**Data extracts**
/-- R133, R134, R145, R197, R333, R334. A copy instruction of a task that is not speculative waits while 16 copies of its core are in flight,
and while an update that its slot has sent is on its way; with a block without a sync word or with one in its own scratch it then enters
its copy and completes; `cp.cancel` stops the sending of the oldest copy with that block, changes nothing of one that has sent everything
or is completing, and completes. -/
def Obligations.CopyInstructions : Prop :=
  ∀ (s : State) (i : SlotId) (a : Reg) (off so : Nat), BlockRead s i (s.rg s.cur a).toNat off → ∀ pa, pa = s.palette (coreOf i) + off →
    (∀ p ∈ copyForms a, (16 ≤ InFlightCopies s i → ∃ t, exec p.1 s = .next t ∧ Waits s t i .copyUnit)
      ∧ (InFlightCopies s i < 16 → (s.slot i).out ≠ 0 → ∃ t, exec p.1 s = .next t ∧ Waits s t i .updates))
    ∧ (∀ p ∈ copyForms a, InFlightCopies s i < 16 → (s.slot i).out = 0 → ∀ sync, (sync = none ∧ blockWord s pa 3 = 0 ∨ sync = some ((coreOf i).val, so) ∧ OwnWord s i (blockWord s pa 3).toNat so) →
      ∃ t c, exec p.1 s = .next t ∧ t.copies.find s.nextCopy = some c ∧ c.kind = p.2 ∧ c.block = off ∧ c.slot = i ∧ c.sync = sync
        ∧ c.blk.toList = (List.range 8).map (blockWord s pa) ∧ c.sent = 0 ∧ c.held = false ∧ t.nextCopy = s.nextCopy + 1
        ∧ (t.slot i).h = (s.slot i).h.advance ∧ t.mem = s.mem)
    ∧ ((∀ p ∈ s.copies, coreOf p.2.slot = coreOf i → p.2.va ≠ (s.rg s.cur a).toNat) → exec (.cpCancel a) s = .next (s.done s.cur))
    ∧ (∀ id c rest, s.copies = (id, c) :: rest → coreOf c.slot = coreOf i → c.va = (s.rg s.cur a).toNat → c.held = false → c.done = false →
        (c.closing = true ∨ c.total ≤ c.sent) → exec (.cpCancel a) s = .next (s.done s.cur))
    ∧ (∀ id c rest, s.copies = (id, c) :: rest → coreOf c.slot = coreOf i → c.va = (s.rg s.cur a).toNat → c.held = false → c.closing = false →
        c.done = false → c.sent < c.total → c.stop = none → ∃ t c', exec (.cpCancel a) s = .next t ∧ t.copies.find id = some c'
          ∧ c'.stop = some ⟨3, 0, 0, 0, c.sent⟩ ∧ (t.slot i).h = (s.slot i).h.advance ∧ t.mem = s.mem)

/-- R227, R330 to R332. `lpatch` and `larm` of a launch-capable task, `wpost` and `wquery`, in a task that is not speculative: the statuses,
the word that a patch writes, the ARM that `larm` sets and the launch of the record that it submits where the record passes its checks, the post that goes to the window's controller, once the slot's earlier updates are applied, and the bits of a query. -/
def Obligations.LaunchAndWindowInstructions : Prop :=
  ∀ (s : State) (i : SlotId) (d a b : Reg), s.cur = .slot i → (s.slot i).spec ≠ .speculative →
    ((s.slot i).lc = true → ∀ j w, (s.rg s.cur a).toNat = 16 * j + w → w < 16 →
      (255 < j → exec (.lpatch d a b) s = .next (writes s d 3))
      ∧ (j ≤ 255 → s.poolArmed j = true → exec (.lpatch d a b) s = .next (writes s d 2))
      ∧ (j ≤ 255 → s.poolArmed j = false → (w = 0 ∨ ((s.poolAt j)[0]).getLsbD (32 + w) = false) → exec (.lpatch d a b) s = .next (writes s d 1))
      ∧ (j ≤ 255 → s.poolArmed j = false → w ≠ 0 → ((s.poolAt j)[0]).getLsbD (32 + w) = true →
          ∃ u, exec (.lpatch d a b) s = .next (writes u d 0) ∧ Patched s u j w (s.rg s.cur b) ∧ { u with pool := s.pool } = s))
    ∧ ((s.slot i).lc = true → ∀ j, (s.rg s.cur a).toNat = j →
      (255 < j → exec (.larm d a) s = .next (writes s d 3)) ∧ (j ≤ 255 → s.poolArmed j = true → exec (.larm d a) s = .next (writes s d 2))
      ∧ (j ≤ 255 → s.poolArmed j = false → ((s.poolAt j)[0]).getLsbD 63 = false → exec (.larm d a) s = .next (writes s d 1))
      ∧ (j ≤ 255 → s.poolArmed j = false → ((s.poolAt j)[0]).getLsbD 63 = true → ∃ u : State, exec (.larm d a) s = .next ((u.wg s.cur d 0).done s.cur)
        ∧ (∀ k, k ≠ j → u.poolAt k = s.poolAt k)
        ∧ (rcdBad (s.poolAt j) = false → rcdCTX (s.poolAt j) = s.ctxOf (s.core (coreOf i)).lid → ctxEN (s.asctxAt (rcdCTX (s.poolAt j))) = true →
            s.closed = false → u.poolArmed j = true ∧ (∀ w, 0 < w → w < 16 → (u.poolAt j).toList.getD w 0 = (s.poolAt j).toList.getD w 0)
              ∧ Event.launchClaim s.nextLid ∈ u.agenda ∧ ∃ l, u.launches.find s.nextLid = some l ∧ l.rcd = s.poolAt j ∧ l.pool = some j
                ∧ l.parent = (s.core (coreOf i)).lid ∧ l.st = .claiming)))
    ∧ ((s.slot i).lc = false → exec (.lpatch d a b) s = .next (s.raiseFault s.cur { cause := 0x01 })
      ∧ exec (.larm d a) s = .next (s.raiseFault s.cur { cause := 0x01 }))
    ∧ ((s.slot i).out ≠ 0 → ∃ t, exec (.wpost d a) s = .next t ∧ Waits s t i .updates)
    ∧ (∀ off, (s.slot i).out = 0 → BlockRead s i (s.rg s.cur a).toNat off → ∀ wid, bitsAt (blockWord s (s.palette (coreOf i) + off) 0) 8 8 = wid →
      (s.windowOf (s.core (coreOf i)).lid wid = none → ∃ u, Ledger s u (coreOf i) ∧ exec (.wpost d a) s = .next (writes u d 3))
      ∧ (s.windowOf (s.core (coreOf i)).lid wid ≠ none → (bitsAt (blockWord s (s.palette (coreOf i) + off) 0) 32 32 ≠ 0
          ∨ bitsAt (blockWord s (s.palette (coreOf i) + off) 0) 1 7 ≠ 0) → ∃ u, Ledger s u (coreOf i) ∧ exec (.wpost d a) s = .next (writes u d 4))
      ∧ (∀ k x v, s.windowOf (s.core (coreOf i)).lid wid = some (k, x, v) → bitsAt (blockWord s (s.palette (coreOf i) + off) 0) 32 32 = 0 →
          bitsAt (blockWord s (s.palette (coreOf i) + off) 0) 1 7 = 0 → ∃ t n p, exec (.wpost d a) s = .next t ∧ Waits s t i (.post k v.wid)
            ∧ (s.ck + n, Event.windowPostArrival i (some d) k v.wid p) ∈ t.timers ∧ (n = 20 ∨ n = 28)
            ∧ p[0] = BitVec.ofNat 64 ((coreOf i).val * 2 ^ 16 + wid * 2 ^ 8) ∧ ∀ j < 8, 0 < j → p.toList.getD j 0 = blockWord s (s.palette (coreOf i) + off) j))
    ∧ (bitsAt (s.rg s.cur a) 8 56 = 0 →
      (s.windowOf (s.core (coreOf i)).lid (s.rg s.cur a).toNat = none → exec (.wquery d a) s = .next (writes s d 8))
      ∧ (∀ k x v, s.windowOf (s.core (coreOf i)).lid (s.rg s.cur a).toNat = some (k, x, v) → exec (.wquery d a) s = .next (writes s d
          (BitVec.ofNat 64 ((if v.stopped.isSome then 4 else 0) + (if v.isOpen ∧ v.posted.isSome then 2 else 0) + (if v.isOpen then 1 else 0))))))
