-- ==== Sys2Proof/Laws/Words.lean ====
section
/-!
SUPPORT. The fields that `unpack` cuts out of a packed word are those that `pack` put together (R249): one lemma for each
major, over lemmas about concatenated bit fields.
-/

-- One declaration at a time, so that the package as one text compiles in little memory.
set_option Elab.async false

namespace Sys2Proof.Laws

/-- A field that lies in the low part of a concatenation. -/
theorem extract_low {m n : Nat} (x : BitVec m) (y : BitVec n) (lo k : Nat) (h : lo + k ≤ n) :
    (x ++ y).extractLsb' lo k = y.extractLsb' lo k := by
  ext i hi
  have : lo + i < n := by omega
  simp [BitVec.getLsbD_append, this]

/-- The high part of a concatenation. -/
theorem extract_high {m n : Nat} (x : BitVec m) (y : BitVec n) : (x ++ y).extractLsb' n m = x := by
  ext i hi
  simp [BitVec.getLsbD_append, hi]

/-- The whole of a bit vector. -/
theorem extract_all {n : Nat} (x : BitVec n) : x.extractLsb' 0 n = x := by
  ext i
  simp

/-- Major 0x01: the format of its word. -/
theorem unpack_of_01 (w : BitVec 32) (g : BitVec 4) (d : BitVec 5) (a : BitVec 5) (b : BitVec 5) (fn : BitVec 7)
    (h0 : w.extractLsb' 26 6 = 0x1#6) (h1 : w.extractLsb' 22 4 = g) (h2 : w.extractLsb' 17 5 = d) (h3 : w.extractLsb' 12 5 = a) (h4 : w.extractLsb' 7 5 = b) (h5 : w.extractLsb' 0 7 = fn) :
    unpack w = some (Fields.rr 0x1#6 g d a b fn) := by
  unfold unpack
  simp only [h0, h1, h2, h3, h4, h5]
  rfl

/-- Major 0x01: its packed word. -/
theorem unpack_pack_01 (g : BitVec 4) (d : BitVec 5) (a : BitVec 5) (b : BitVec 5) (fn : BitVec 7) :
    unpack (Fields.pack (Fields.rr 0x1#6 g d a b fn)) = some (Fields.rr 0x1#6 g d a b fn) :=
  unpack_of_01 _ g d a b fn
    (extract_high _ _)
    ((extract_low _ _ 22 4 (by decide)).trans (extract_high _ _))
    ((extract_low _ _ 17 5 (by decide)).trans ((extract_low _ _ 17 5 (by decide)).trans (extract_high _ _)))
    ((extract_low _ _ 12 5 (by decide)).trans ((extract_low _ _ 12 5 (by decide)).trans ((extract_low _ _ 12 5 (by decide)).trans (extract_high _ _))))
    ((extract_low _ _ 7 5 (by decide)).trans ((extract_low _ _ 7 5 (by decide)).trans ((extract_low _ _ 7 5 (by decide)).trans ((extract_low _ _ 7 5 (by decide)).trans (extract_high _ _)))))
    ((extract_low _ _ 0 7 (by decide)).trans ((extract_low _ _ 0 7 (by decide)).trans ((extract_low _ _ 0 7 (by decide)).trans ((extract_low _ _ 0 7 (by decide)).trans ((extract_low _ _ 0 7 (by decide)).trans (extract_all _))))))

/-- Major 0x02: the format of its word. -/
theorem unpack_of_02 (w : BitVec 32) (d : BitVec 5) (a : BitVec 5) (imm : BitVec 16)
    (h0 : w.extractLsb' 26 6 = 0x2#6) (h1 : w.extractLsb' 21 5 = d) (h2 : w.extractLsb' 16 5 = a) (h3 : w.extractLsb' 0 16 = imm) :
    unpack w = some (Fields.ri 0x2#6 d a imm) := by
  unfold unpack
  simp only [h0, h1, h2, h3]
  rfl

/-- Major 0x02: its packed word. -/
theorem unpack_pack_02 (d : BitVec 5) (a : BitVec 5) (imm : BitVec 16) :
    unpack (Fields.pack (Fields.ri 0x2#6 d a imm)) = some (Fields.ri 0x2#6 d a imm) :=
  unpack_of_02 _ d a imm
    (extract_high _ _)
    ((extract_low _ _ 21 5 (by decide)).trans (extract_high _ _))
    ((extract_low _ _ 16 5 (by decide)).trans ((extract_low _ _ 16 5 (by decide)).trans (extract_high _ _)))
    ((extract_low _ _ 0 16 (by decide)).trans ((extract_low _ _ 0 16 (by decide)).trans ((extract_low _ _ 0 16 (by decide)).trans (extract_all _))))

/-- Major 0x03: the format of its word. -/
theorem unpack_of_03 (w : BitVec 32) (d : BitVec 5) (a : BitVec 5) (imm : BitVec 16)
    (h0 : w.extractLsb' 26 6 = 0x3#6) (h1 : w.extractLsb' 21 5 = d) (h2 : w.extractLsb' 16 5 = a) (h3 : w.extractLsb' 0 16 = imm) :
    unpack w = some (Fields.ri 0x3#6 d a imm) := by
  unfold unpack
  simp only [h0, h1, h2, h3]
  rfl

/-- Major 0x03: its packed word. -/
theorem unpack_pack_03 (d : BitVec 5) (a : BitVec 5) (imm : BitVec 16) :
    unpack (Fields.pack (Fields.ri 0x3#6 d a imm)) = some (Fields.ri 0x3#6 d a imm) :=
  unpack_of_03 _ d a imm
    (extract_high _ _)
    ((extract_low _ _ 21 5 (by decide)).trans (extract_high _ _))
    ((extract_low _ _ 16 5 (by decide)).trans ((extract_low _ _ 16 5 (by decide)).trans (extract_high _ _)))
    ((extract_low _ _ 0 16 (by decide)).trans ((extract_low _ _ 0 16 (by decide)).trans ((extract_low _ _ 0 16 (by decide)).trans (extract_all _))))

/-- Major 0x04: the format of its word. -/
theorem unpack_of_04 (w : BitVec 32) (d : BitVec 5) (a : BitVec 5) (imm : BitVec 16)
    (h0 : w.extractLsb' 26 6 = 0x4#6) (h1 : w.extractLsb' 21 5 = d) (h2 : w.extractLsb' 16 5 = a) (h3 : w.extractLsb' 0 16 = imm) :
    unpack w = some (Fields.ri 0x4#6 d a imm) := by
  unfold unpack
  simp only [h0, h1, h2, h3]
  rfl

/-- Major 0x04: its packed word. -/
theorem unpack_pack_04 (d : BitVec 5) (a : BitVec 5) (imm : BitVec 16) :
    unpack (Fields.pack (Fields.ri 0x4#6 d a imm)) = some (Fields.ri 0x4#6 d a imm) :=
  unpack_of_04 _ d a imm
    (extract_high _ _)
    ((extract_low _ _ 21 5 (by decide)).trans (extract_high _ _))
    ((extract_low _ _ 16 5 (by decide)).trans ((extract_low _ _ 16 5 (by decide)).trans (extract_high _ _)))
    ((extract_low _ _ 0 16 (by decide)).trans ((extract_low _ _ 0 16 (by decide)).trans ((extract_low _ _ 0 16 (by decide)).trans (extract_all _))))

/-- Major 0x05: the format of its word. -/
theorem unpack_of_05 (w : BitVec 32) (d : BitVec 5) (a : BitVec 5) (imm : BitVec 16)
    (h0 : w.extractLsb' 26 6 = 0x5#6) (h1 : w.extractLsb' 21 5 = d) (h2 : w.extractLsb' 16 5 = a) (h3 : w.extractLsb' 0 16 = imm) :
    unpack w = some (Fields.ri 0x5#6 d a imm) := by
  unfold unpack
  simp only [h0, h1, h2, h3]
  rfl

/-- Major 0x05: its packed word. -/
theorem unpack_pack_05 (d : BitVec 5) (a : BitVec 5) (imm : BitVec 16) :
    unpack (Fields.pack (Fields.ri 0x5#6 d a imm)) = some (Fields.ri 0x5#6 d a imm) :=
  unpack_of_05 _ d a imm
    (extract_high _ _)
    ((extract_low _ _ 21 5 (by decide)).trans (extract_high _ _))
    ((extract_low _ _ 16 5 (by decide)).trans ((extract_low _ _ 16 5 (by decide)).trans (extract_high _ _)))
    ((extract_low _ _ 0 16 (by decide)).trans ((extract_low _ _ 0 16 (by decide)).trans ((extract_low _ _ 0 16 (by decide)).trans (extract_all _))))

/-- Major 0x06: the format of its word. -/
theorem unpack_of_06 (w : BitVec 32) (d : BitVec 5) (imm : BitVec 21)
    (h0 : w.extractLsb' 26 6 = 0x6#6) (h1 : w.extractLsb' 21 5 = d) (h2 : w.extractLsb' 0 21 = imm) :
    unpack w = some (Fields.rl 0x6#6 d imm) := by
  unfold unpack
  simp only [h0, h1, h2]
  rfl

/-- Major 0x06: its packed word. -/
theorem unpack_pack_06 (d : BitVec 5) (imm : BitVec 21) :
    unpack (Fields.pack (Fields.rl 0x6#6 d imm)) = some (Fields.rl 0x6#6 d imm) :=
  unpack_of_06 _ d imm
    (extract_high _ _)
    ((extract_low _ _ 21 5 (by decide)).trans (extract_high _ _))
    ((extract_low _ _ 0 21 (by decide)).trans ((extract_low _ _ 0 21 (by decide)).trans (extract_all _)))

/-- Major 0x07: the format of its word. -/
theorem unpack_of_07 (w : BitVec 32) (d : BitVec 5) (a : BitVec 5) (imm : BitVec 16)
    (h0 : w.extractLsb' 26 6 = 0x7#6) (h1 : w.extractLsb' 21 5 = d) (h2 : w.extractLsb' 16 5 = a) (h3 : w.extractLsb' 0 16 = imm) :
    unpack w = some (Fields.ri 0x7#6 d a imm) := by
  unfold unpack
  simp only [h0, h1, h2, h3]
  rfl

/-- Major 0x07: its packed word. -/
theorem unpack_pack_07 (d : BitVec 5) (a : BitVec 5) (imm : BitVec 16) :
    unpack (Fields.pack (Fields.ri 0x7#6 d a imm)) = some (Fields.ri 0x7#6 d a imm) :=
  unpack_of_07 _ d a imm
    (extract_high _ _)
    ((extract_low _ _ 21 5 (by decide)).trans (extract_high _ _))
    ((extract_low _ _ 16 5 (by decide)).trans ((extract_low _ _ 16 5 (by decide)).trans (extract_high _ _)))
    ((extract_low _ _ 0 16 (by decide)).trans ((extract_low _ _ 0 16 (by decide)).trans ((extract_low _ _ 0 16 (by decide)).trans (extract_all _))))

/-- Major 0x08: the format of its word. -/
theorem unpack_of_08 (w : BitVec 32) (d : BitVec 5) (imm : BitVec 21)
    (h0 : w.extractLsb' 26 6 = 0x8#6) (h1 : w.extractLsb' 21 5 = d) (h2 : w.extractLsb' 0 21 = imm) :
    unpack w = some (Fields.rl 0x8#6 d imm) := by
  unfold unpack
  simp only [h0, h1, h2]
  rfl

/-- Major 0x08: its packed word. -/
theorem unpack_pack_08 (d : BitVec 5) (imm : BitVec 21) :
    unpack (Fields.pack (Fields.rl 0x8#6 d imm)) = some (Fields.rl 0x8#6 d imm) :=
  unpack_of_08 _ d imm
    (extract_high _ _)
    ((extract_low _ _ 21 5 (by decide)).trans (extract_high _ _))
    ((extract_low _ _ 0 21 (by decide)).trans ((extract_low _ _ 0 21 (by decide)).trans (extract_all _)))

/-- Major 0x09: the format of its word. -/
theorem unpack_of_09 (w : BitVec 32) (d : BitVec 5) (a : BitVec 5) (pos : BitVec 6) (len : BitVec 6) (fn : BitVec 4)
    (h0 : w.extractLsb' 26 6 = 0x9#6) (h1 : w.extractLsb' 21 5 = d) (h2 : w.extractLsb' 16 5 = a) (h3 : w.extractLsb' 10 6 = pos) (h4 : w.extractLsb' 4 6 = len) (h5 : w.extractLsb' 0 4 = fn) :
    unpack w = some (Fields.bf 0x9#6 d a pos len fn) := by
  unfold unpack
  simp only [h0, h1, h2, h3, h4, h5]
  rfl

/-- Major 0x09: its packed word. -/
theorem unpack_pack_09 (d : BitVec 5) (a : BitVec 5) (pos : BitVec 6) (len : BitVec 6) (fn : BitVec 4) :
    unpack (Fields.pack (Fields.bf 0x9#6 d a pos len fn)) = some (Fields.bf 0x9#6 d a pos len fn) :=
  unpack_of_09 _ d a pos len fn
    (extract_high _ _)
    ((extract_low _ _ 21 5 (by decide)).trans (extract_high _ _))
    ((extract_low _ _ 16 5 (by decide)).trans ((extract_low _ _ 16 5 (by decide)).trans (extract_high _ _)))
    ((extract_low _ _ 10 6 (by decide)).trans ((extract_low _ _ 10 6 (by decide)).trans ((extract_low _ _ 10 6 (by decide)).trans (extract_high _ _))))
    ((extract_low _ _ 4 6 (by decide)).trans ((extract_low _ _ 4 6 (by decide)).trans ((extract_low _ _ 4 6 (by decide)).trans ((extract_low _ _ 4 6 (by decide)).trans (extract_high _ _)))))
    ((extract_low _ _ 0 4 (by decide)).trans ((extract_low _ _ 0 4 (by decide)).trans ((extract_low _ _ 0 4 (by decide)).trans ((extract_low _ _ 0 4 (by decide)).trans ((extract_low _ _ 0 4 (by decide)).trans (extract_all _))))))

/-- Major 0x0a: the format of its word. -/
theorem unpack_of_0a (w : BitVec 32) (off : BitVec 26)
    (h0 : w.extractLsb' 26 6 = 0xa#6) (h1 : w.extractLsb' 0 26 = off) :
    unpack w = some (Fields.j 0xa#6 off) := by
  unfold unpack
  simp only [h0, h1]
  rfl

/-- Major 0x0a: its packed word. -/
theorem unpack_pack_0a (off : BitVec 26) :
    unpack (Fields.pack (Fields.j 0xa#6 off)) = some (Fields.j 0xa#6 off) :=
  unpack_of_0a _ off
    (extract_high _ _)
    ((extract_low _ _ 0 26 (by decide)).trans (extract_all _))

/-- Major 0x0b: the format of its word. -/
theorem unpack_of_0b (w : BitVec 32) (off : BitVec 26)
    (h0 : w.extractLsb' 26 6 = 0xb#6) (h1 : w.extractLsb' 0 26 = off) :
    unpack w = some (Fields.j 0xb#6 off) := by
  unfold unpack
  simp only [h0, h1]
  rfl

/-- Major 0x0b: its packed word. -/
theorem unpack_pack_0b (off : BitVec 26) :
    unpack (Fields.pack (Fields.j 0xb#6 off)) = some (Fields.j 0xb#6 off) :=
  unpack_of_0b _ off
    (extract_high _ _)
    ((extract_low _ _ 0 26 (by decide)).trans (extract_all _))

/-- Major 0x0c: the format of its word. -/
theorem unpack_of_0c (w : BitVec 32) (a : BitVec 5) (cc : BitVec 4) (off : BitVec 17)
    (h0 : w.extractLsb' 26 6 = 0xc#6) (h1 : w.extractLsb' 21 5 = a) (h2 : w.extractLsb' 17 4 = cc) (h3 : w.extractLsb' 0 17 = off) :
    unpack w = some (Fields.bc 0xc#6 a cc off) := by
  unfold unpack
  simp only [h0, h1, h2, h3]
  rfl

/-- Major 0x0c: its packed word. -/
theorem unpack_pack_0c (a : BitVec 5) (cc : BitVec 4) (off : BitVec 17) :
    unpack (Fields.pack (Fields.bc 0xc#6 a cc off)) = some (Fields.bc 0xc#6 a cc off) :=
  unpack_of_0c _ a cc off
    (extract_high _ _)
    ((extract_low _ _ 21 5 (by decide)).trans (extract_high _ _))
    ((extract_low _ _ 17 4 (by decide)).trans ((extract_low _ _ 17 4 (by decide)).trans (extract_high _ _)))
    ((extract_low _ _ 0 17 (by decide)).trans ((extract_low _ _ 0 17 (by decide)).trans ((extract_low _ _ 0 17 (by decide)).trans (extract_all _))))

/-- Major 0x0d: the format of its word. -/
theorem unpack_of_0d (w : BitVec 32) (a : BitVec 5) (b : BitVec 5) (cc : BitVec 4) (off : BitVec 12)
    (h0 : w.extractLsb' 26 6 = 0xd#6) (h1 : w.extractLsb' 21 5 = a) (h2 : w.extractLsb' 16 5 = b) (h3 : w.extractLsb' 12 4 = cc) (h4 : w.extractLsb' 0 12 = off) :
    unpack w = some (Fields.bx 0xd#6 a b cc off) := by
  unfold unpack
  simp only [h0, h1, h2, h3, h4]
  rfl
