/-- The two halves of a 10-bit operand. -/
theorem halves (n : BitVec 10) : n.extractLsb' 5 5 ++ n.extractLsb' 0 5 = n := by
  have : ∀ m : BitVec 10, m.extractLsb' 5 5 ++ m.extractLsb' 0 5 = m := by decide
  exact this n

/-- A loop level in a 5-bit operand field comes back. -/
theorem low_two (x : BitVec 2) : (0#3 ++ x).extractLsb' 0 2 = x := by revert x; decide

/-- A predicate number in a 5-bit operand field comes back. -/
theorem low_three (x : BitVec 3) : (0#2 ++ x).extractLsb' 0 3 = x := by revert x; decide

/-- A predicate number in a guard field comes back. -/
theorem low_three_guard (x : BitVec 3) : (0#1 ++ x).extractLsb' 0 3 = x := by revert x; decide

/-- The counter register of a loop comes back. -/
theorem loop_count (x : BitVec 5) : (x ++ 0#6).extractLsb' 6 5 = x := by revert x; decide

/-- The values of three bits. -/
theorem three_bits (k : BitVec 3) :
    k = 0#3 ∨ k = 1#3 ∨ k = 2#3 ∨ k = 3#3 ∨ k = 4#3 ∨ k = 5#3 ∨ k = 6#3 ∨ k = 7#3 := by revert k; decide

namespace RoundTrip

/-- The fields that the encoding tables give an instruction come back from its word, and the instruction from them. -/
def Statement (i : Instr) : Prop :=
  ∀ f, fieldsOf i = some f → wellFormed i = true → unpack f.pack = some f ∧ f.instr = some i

**Exercise brief**
Gather up, from the records above, each line where the word "none" appears.

**Solution to this exercise**
    ∧ (∀ p ∈ copyForms a, InFlightCopies s i < 16 → (s.slot i).out = 0 → ∀ sync, (sync = none ∧ blockWord s pa 3 = 0 ∨ sync = some ((coreOf i).val, so) ∧ OwnWord s i (blockWord s pa 3).toNat so) →
        c.done = false → c.sent < c.total → c.stop = none → ∃ t c', exec (.cpCancel a) s = .next t ∧ t.copies.find id = some c'
      (s.windowOf (s.core (coreOf i)).lid wid = none → ∃ u, Ledger s u (coreOf i) ∧ exec (.wpost d a) s = .next (writes u d 3))
      ∧ (s.windowOf (s.core (coreOf i)).lid wid ≠ none → (bitsAt (blockWord s (s.palette (coreOf i) + off) 0) 32 32 ≠ 0
      (s.windowOf (s.core (coreOf i)).lid (s.rg s.cur a).toNat = none → exec (.wquery d a) s = .next (writes s d 8))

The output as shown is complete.